Of the entries below, return only those lines from the line with "def poEbs (r" to the line with "vector := if", exactly, both included.

(Stored items)
== Segment start ==
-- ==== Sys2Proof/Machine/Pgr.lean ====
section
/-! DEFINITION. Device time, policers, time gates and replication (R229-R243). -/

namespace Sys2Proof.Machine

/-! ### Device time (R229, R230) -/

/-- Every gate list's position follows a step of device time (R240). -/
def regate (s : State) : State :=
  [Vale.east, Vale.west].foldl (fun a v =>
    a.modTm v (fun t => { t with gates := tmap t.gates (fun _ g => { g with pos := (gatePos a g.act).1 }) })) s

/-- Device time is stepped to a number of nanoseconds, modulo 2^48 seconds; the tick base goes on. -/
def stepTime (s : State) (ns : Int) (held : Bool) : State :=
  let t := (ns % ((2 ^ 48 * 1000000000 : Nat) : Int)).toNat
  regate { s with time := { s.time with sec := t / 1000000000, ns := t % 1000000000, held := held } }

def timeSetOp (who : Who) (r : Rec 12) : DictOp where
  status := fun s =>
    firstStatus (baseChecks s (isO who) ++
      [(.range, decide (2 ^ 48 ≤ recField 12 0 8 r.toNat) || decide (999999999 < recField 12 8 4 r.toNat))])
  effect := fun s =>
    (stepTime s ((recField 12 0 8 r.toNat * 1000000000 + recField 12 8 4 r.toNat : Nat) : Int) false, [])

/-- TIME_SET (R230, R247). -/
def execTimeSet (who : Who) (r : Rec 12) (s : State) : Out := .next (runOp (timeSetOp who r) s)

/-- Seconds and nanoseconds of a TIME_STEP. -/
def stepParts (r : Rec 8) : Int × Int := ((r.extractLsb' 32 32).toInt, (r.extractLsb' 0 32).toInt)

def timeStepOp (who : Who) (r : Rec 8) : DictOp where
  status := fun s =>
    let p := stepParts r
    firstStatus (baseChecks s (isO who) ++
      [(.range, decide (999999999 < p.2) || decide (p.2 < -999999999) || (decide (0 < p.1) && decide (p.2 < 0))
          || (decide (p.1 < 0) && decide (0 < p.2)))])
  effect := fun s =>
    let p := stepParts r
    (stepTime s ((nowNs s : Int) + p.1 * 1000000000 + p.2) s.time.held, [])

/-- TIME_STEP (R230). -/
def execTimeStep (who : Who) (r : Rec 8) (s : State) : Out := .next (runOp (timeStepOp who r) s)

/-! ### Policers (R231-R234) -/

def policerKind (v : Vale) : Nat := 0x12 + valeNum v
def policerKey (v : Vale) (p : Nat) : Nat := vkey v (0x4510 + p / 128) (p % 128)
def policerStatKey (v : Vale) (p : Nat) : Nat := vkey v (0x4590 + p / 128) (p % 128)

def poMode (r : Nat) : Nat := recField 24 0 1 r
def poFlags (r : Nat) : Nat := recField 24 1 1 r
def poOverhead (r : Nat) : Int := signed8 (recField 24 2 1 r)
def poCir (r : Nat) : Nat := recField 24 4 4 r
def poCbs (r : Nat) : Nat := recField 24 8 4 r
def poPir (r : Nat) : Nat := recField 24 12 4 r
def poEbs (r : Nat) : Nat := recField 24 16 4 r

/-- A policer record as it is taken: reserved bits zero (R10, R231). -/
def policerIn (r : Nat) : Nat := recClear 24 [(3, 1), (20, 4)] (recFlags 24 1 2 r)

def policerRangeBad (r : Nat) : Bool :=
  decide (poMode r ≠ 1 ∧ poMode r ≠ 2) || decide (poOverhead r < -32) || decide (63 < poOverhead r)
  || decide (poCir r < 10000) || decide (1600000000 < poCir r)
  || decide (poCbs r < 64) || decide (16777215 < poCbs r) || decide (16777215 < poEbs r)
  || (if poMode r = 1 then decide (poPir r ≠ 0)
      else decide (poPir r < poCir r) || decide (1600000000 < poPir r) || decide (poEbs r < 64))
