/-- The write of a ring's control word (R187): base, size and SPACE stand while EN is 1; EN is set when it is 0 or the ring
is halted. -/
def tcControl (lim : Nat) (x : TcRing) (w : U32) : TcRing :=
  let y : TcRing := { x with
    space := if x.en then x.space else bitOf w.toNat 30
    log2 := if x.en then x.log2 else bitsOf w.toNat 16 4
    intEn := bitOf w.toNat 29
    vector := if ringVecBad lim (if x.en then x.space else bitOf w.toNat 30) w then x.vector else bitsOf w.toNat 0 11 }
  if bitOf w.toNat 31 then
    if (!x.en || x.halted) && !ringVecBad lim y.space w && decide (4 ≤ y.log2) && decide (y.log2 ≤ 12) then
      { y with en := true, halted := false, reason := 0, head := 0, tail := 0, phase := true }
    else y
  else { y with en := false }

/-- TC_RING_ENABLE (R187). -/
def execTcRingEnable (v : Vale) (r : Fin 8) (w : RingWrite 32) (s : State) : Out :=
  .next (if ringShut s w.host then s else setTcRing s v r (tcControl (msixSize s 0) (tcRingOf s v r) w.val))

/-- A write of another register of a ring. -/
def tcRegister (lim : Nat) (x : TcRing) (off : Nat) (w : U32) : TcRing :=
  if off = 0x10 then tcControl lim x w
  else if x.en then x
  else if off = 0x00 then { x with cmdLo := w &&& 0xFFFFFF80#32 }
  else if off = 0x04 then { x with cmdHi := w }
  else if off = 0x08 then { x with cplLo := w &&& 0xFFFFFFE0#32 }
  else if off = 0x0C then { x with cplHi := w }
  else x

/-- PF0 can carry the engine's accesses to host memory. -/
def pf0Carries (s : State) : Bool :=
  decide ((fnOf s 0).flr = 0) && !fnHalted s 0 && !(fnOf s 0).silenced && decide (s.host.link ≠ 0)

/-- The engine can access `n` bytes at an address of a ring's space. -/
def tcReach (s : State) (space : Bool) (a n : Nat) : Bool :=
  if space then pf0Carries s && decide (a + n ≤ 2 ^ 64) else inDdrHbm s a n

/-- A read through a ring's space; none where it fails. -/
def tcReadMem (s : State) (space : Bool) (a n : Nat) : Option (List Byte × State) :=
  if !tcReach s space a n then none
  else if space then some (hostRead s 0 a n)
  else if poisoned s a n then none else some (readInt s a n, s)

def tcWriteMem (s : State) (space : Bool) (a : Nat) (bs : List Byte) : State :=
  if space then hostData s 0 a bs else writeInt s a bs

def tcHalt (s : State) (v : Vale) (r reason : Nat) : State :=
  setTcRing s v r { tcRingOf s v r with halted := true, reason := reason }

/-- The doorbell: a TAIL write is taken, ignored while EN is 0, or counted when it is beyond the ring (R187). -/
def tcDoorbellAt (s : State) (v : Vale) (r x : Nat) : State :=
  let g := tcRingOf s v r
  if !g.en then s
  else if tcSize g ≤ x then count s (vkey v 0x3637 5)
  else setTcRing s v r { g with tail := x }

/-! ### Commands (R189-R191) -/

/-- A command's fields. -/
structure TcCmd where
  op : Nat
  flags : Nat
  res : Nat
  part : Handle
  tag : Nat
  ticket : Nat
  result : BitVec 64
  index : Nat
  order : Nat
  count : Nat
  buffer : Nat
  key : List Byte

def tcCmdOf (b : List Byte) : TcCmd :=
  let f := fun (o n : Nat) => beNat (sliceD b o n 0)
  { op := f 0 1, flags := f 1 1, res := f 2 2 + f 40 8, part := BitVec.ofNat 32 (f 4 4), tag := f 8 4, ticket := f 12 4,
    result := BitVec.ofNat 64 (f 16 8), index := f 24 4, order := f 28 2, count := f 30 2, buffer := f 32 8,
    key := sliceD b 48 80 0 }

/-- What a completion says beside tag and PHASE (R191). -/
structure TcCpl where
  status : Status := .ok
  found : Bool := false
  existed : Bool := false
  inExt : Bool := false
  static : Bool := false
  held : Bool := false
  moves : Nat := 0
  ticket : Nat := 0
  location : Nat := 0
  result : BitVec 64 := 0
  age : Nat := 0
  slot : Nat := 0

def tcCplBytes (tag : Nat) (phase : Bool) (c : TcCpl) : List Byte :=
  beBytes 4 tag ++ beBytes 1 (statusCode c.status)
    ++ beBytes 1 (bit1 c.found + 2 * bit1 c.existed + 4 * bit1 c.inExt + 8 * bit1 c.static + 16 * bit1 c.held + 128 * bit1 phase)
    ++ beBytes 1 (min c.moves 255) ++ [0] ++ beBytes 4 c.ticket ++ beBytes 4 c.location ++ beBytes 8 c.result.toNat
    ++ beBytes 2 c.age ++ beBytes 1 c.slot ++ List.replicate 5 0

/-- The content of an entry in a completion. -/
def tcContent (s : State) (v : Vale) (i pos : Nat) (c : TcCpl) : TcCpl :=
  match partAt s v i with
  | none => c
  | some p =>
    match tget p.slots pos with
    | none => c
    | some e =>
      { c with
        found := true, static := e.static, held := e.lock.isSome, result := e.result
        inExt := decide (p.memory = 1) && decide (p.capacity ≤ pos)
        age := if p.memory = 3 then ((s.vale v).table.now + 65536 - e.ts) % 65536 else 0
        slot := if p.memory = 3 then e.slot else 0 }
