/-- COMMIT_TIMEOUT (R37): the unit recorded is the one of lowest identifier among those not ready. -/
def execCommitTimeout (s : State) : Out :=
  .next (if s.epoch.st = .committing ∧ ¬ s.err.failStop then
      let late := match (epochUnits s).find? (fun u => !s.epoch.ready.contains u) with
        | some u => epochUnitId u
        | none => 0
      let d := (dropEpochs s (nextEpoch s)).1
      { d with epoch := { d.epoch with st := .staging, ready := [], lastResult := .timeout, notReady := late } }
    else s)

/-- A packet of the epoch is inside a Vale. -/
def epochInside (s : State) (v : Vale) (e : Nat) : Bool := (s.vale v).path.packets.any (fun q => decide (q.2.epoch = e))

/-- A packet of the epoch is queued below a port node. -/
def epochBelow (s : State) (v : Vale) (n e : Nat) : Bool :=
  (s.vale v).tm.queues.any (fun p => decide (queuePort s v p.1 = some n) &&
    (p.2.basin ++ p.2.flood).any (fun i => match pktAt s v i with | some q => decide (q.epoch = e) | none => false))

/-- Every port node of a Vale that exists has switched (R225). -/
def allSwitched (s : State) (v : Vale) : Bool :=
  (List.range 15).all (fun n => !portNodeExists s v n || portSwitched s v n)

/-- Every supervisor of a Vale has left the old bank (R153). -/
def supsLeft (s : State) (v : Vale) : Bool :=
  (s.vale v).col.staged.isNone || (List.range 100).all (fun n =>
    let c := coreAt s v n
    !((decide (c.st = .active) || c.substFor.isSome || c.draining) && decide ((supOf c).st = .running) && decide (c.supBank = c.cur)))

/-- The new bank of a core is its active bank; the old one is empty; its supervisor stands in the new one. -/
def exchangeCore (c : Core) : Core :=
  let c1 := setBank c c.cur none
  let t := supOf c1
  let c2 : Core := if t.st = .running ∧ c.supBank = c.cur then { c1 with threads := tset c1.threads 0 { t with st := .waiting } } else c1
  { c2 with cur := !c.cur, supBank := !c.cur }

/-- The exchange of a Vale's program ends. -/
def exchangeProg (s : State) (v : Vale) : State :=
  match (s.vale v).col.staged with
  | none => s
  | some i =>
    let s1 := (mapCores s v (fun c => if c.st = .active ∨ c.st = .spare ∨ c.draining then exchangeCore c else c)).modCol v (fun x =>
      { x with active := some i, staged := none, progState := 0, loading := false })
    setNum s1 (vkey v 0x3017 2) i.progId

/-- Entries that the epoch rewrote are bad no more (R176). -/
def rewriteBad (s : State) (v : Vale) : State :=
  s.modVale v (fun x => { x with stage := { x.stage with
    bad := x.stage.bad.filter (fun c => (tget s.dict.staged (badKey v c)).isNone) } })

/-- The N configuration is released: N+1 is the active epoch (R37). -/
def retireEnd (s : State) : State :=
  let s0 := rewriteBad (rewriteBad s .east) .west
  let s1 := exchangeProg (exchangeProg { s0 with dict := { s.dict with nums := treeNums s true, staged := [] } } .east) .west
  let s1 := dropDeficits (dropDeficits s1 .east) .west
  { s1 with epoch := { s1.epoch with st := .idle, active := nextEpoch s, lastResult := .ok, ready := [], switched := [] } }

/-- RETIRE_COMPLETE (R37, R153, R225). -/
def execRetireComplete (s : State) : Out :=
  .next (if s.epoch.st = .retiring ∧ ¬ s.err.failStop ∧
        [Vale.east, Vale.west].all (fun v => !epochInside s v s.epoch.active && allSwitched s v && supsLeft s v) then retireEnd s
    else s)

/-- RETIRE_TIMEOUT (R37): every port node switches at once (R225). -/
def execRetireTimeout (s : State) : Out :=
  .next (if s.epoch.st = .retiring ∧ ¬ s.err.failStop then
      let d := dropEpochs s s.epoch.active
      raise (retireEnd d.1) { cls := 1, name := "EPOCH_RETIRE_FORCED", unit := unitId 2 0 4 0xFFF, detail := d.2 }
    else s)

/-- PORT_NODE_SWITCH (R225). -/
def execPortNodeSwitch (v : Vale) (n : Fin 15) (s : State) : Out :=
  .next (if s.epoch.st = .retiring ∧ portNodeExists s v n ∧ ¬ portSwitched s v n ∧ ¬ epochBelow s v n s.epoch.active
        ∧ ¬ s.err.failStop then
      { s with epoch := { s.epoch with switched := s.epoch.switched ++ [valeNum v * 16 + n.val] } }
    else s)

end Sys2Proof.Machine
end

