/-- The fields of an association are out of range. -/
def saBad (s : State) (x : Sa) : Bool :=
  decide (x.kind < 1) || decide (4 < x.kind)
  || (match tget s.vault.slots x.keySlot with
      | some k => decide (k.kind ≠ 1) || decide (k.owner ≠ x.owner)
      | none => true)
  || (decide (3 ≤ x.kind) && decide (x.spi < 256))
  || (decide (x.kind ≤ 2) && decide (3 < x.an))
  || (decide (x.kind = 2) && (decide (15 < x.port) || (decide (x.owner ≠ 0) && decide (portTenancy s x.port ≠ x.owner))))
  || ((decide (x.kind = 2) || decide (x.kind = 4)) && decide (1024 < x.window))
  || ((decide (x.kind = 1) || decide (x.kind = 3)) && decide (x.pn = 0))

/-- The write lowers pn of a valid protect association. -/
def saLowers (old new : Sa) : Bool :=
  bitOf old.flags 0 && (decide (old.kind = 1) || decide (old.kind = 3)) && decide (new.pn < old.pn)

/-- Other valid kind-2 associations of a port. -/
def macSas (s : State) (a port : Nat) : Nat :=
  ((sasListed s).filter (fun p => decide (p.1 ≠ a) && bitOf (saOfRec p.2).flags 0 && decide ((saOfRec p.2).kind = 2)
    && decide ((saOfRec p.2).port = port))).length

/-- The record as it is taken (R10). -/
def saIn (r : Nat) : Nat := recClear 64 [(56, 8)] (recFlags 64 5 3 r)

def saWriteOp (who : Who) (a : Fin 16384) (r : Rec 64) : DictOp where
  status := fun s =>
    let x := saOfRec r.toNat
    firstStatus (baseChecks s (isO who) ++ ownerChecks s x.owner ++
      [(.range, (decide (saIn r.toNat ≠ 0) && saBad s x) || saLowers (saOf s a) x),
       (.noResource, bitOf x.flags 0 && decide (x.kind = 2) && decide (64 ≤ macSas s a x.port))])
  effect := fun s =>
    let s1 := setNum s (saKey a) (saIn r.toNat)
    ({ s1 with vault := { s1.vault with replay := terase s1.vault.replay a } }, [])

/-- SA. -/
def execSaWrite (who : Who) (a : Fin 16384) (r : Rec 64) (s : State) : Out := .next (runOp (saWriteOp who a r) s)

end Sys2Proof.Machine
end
== Segment end ==
▸ Reply to the task:
def poEbs (r : Nat) : Nat := recField 24 16 4 r

/-- A policer record as it is taken: reserved bits zero (R10, R231). -/
def policerIn (r : Nat) : Nat := recClear 24 [(3, 1), (20, 4)] (recFlags 24 1 2 r)

def policerRangeBad (r : Nat) : Bool :=
  decide (poMode r ≠ 1 ∧ poMode r ≠ 2) || decide (poOverhead r < -32) || decide (63 < poOverhead r)
  || decide (poCir r < 10000) || decide (1600000000 < poCir r)
  || decide (poCbs r < 64) || decide (16777215 < poCbs r) || decide (16777215 < poEbs r)
  || (if poMode r = 1 then decide (poPir r ≠ 0)
      else decide (poPir r < poCir r) || decide (1600000000 < poPir r) || decide (poEbs r < 64))
/-- The write of a ring's control word (R187): base, size and SPACE stand while EN is 1; EN is set when it is 0 or the ring
is halted. -/
def tcControl (lim : Nat) (x : TcRing) (w : U32) : TcRing :=
  let y : TcRing := { x with
    space := if x.en then x.space else bitOf w.toNat 30
    log2 := if x.en then x.log2 else bitsOf w.toNat 16 4
    intEn := bitOf w.toNat 29
    vector := if ringVecBad lim (if x.en then x.space else bitOf w.toNat 30) w then x.vector else bitsOf w.toNat 0 11 }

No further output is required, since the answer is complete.